To determine NMR structures without side-chain chemical shift information, researchers incorporate backbone chemical shifts, residual dipolar couplings, and amide proton distances into the Rosetta high-resolution modeling methodology. To exploit the weak guidance signal provided by the sparse constraints, they developed an iterative scheme similar to a genetic optimization algorithm. A pool of the fittest individuals (e.g., lowest energy conformations) is maintained, and its worst part is replaced with offspring. The breeding or crossover of highly fit species (e.g., low energy conformations) is implemented as a Monte Carlo optimization that recombines features of previously found low-energy conformations. The type of features selected for recombination is adapted to the resolution of the pooled low-energy structures.

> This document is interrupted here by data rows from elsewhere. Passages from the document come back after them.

-- ==== Sys2Proof/Laws/State.lean ====
section
/-! SUPPORT. The fields of a state after each shared update, one lemma per field and update, so that no later proof
unfolds an update. -/

namespace Sys2Proof.Machine

@[simp] theorem setFlag_cfg (f : RxFlag) (s : State) : (setFlag f s).cfg = s.cfg := rfl
@[simp] theorem setFlag_crcAcc (f : RxFlag) (s : State) : (setFlag f s).crcAcc = s.crcAcc := rfl
@[simp] theorem setFlag_rxState (f : RxFlag) (s : State) : (setFlag f s).rxState = s.rxState := rfl
@[simp] theorem setFlag_rxEsc (f : RxFlag) (s : State) : (setFlag f s).rxEsc = s.rxEsc := rfl
@[simp] theorem setFlag_rxHidx (f : RxFlag) (s : State) : (setFlag f s).rxHidx = s.rxHidx := rfl
@[simp] theorem setFlag_rxFlags (f : RxFlag) (s : State) : (setFlag f s).rxFlags = s.rxFlags := rfl
@[simp] theorem setFlag_rxDest (f : RxFlag) (s : State) : (setFlag f s).rxDest = s.rxDest := rfl
@[simp] theorem setFlag_rxCmd (f : RxFlag) (s : State) : (setFlag f s).rxCmd = s.rxCmd := rfl
@[simp] theorem setFlag_rxLen (f : RxFlag) (s : State) : (setFlag f s).rxLen = s.rxLen := rfl
@[simp] theorem setFlag_rxBody (f : RxFlag) (s : State) : (setFlag f s).rxBody = s.rxBody := rfl
@[simp] theorem setFlag_rxCrc (f : RxFlag) (s : State) : (setFlag f s).rxCrc = s.rxCrc := rfl
@[simp] theorem setFlag_rxCidx (f : RxFlag) (s : State) : (setFlag f s).rxCidx = s.rxCidx := rfl
@[simp] theorem setFlag_rxChi (f : RxFlag) (s : State) : (setFlag f s).rxChi = s.rxChi := rfl
@[simp] theorem setFlag_rxValid (f : RxFlag) (s : State) : (setFlag f s).rxValid = s.rxValid := rfl
@[simp] theorem setFlag_rxMsg (f : RxFlag) (s : State) : (setFlag f s).rxMsg = s.rxMsg := rfl
@[simp] theorem setFlag_rxErr (f : RxFlag) (s : State) :
    (setFlag f s).rxErr = s.rxErr ||| BitVec.ofNat 6 (2 ^ f.bit) := rfl
@[simp] theorem setFlag_txState (f : RxFlag) (s : State) : (setFlag f s).txState = s.txState := rfl
@[simp] theorem setFlag_txFlags (f : RxFlag) (s : State) : (setFlag f s).txFlags = s.txFlags := rfl
@[simp] theorem setFlag_txDest (f : RxFlag) (s : State) : (setFlag f s).txDest = s.txDest := rfl
@[simp] theorem setFlag_txCmd (f : RxFlag) (s : State) : (setFlag f s).txCmd = s.txCmd := rfl
@[simp] theorem setFlag_txBody (f : RxFlag) (s : State) : (setFlag f s).txBody = s.txBody := rfl
@[simp] theorem setFlag_txFrame (f : RxFlag) (s : State) : (setFlag f s).txFrame = s.txFrame := rfl
@[simp] theorem setFlag_txResp (f : RxFlag) (s : State) : (setFlag f s).txResp = s.txResp := rfl
@[simp] theorem setFlag_txOut (f : RxFlag) (s : State) : (setFlag f s).txOut = s.txOut := rfl
@[simp] theorem setFlag_lineState (f : RxFlag) (s : State) : (setFlag f s).lineState = s.lineState := rfl
@[simp] theorem setFlag_linePending (f : RxFlag) (s : State) : (setFlag f s).linePending = s.linePending := rfl
@[simp] theorem setFlag_inputs (f : RxFlag) (s : State) : (setFlag f s).inputs = s.inputs := rfl
@[simp] theorem setFlag_responses (f : RxFlag) (s : State) : (setFlag f s).responses = s.responses := rfl

@[simp] theorem clearFlags_cfg (mask : BitVec 6) (s : State) : (clearFlags mask s).cfg = s.cfg := rfl
@[simp] theorem clearFlags_crcAcc (mask : BitVec 6) (s : State) : (clearFlags mask s).crcAcc = s.crcAcc := rfl
@[simp] theorem clearFlags_rxState (mask : BitVec 6) (s : State) : (clearFlags mask s).rxState = s.rxState := rfl
@[simp] theorem clearFlags_rxEsc (mask : BitVec 6) (s : State) : (clearFlags mask s).rxEsc = s.rxEsc := rfl
@[simp] theorem clearFlags_rxHidx (mask : BitVec 6) (s : State) : (clearFlags mask s).rxHidx = s.rxHidx := rfl
@[simp] theorem clearFlags_rxFlags (mask : BitVec 6) (s : State) : (clearFlags mask s).rxFlags = s.rxFlags := rfl
@[simp] theorem clearFlags_rxDest (mask : BitVec 6) (s : State) : (clearFlags mask s).rxDest = s.rxDest := rfl
@[simp] theorem clearFlags_rxCmd (mask : BitVec 6) (s : State) : (clearFlags mask s).rxCmd = s.rxCmd := rfl
@[simp] theorem clearFlags_rxLen (mask : BitVec 6) (s : State) : (clearFlags mask s).rxLen = s.rxLen := rfl
@[simp] theorem clearFlags_rxBody (mask : BitVec 6) (s : State) : (clearFlags mask s).rxBody = s.rxBody := rfl
@[simp] theorem clearFlags_rxCrc (mask : BitVec 6) (s : State) : (clearFlags mask s).rxCrc = s.rxCrc := rfl
@[simp] theorem clearFlags_rxCidx (mask : BitVec 6) (s : State) : (clearFlags mask s).rxCidx = s.rxCidx := rfl
@[simp] theorem clearFlags_rxChi (mask : BitVec 6) (s : State) : (clearFlags mask s).rxChi = s.rxChi := rfl
@[simp] theorem clearFlags_rxValid (mask : BitVec 6) (s : State) : (clearFlags mask s).rxValid = s.rxValid := rfl
@[simp] theorem clearFlags_rxMsg (mask : BitVec 6) (s : State) : (clearFlags mask s).rxMsg = s.rxMsg := rfl
@[simp] theorem clearFlags_rxErr (mask : BitVec 6) (s : State) :
    (clearFlags mask s).rxErr = s.rxErr &&& ~~~mask := rfl
@[simp] theorem clearFlags_txState (mask : BitVec 6) (s : State) : (clearFlags mask s).txState = s.txState := rfl
@[simp] theorem clearFlags_txFlags (mask : BitVec 6) (s : State) : (clearFlags mask s).txFlags = s.txFlags := rfl
@[simp] theorem clearFlags_txDest (mask : BitVec 6) (s : State) : (clearFlags mask s).txDest = s.txDest := rfl
@[simp] theorem clearFlags_txCmd (mask : BitVec 6) (s : State) : (clearFlags mask s).txCmd = s.txCmd := rfl
@[simp] theorem clearFlags_txBody (mask : BitVec 6) (s : State) : (clearFlags mask s).txBody = s.txBody := rfl
@[simp] theorem clearFlags_txFrame (mask : BitVec 6) (s : State) : (clearFlags mask s).txFrame = s.txFrame := rfl
@[simp] theorem clearFlags_txResp (mask : BitVec 6) (s : State) : (clearFlags mask s).txResp = s.txResp := rfl
@[simp] theorem clearFlags_txOut (mask : BitVec 6) (s : State) : (clearFlags mask s).txOut = s.txOut := rfl
@[simp] theorem clearFlags_lineState (mask : BitVec 6) (s : State) :
    (clearFlags mask s).lineState = s.lineState := rfl
@[simp] theorem clearFlags_linePending (mask : BitVec 6) (s : State) :
    (clearFlags mask s).linePending = s.linePending := rfl
@[simp] theorem clearFlags_inputs (mask : BitVec 6) (s : State) : (clearFlags mask s).inputs = s.inputs := rfl
@[simp] theorem clearFlags_responses (mask : BitVec 6) (s : State) :
    (clearFlags mask s).responses = s.responses := rfl

@[simp] theorem emit_cfg (xs : List Byte) (s : State) : (emit xs s).cfg = s.cfg := rfl
@[simp] theorem emit_crcAcc (xs : List Byte) (s : State) : (emit xs s).crcAcc = s.crcAcc := rfl
@[simp] theorem emit_rxState (xs : List Byte) (s : State) : (emit xs s).rxState = s.rxState := rfl
@[simp] theorem emit_rxEsc (xs : List Byte) (s : State) : (emit xs s).rxEsc = s.rxEsc := rfl
@[simp] theorem emit_rxHidx (xs : List Byte) (s : State) : (emit xs s).rxHidx = s.rxHidx := rfl
@[simp] theorem emit_rxFlags (xs : List Byte) (s : State) : (emit xs s).rxFlags = s.rxFlags := rfl
@[simp] theorem emit_rxDest (xs : List Byte) (s : State) : (emit xs s).rxDest = s.rxDest := rfl
@[simp] theorem emit_rxCmd (xs : List Byte) (s : State) : (emit xs s).rxCmd = s.rxCmd := rfl
@[simp] theorem emit_rxLen (xs : List Byte) (s : State) : (emit xs s).rxLen = s.rxLen := rfl
@[simp] theorem emit_rxBody (xs : List Byte) (s : State) : (emit xs s).rxBody = s.rxBody := rfl
@[simp] theorem emit_rxCrc (xs : List Byte) (s : State) : (emit xs s).rxCrc = s.rxCrc := rfl
@[simp] theorem emit_rxCidx (xs : List Byte) (s : State) : (emit xs s).rxCidx = s.rxCidx := rfl
@[simp] theorem emit_rxChi (xs : List Byte) (s : State) : (emit xs s).rxChi = s.rxChi := rfl
@[simp] theorem emit_rxValid (xs : List Byte) (s : State) : (emit xs s).rxValid = s.rxValid := rfl
@[simp] theorem emit_rxMsg (xs : List Byte) (s : State) : (emit xs s).rxMsg = s.rxMsg := rfl
@[simp] theorem emit_rxErr (xs : List Byte) (s : State) : (emit xs s).rxErr = s.rxErr := rfl
@[simp] theorem emit_txState (xs : List Byte) (s : State) : (emit xs s).txState = s.txState := rfl
@[simp] theorem emit_txFlags (xs : List Byte) (s : State) : (emit xs s).txFlags = s.txFlags := rfl
@[simp] theorem emit_txDest (xs : List Byte) (s : State) : (emit xs s).txDest = s.txDest := rfl
@[simp] theorem emit_txCmd (xs : List Byte) (s : State) : (emit xs s).txCmd = s.txCmd := rfl
@[simp] theorem emit_txBody (xs : List Byte) (s : State) : (emit xs s).txBody = s.txBody := rfl
@[simp] theorem emit_txFrame (xs : List Byte) (s : State) : (emit xs s).txFrame = s.txFrame := rfl
@[simp] theorem emit_txResp (xs : List Byte) (s : State) : (emit xs s).txResp = s.txResp := rfl
@[simp] theorem emit_txOut (xs : List Byte) (s : State) : (emit xs s).txOut = s.txOut ++ xs := rfl
@[simp] theorem emit_lineState (xs : List Byte) (s : State) : (emit xs s).lineState = s.lineState := rfl
@[simp] theorem emit_linePending (xs : List Byte) (s : State) : (emit xs s).linePending = s.linePending := rfl
@[simp] theorem emit_inputs (xs : List Byte) (s : State) : (emit xs s).inputs = s.inputs := rfl
@[simp] theorem emit_responses (xs : List Byte) (s : State) : (emit xs s).responses = s.responses := rfl

@[simp] theorem respond_cfg (rc : ResultCode) (d : Data) (s : State) : (respond rc d s).cfg = s.cfg := rfl
@[simp] theorem respond_crcAcc (rc : ResultCode) (d : Data) (s : State) : (respond rc d s).crcAcc = s.crcAcc := rfl
@[simp] theorem respond_rxState (rc : ResultCode) (d : Data) (s : State) :
    (respond rc d s).rxState = s.rxState := rfl
@[simp] theorem respond_rxEsc (rc : ResultCode) (d : Data) (s : State) : (respond rc d s).rxEsc = s.rxEsc := rfl
@[simp] theorem respond_rxHidx (rc : ResultCode) (d : Data) (s : State) : (respond rc d s).rxHidx = s.rxHidx := rfl
@[simp] theorem respond_rxFlags (rc : ResultCode) (d : Data) (s : State) :
    (respond rc d s).rxFlags = s.rxFlags := rfl
@[simp] theorem respond_rxDest (rc : ResultCode) (d : Data) (s : State) : (respond rc d s).rxDest = s.rxDest := rfl
@[simp] theorem respond_rxCmd (rc : ResultCode) (d : Data) (s : State) : (respond rc d s).rxCmd = s.rxCmd := rfl
@[simp] theorem respond_rxLen (rc : ResultCode) (d : Data) (s : State) : (respond rc d s).rxLen = s.rxLen := rfl
@[simp] theorem respond_rxBody (rc : ResultCode) (d : Data) (s : State) : (respond rc d s).rxBody = s.rxBody := rfl
@[simp] theorem respond_rxCrc (rc : ResultCode) (d : Data) (s : State) : (respond rc d s).rxCrc = s.rxCrc := rfl
@[simp] theorem respond_rxCidx (rc : ResultCode) (d : Data) (s : State) : (respond rc d s).rxCidx = s.rxCidx := rfl
@[simp] theorem respond_rxChi (rc : ResultCode) (d : Data) (s : State) : (respond rc d s).rxChi = s.rxChi := rfl
@[simp] theorem respond_rxValid (rc : ResultCode) (d : Data) (s : State) :
    (respond rc d s).rxValid = s.rxValid := rfl
@[simp] theorem respond_rxMsg (rc : ResultCode) (d : Data) (s : State) : (respond rc d s).rxMsg = s.rxMsg := rfl
@[simp] theorem respond_rxErr (rc : ResultCode) (d : Data) (s : State) : (respond rc d s).rxErr = s.rxErr := rfl
@[simp] theorem respond_txState (rc : ResultCode) (d : Data) (s : State) :
    (respond rc d s).txState = s.txState := rfl
@[simp] theorem respond_txFlags (rc : ResultCode) (d : Data) (s : State) :
    (respond rc d s).txFlags = s.txFlags := rfl
@[simp] theorem respond_txDest (rc : ResultCode) (d : Data) (s : State) : (respond rc d s).txDest = s.txDest := rfl
@[simp] theorem respond_txCmd (rc : ResultCode) (d : Data) (s : State) : (respond rc d s).txCmd = s.txCmd := rfl
@[simp] theorem respond_txBody (rc : ResultCode) (d : Data) (s : State) : (respond rc d s).txBody = s.txBody := rfl
@[simp] theorem respond_txFrame (rc : ResultCode) (d : Data) (s : State) :
    (respond rc d s).txFrame = s.txFrame := rfl
@[simp] theorem respond_txResp (rc : ResultCode) (d : Data) (s : State) : (respond rc d s).txResp = s.txResp := rfl
@[simp] theorem respond_txOut (rc : ResultCode) (d : Data) (s : State) : (respond rc d s).txOut = s.txOut := rfl
@[simp] theorem respond_lineState (rc : ResultCode) (d : Data) (s : State) :
    (respond rc d s).lineState = s.lineState := rfl
@[simp] theorem respond_linePending (rc : ResultCode) (d : Data) (s : State) :
    (respond rc d s).linePending = s.linePending := rfl
@[simp] theorem respond_inputs (rc : ResultCode) (d : Data) (s : State) : (respond rc d s).inputs = s.inputs := rfl
@[simp] theorem respond_responses (rc : ResultCode) (d : Data) (s : State) :
    (respond rc d s).responses = s.responses ++ [responseWord rc d] := rfl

The iterative protocol increased the size range of accessible protein structures compared to the conventional Rosetta protocol. Researchers consistently solve protein structures up to 200 residues. Currently, they are determining the size range of this method and are testing further improvements. The INCITE program has been and will continue to be invaluable in its development.

Our INCITE work is focused on three areas currently. The first area is computing protein structures from very limited experimental data. With the INCITE computing resources, we are optimistic about developing methods which allow determination of the structures of proteins over 200 amino acids by NMR, which would be a big breakthrough in this area. The second area is designing proteins to bind very tightly to specific regions on a specified target. The third area is design of new enzyme catalysts. We are exploring catalysts for hydrogen production, solar capture, and other energy-related applications.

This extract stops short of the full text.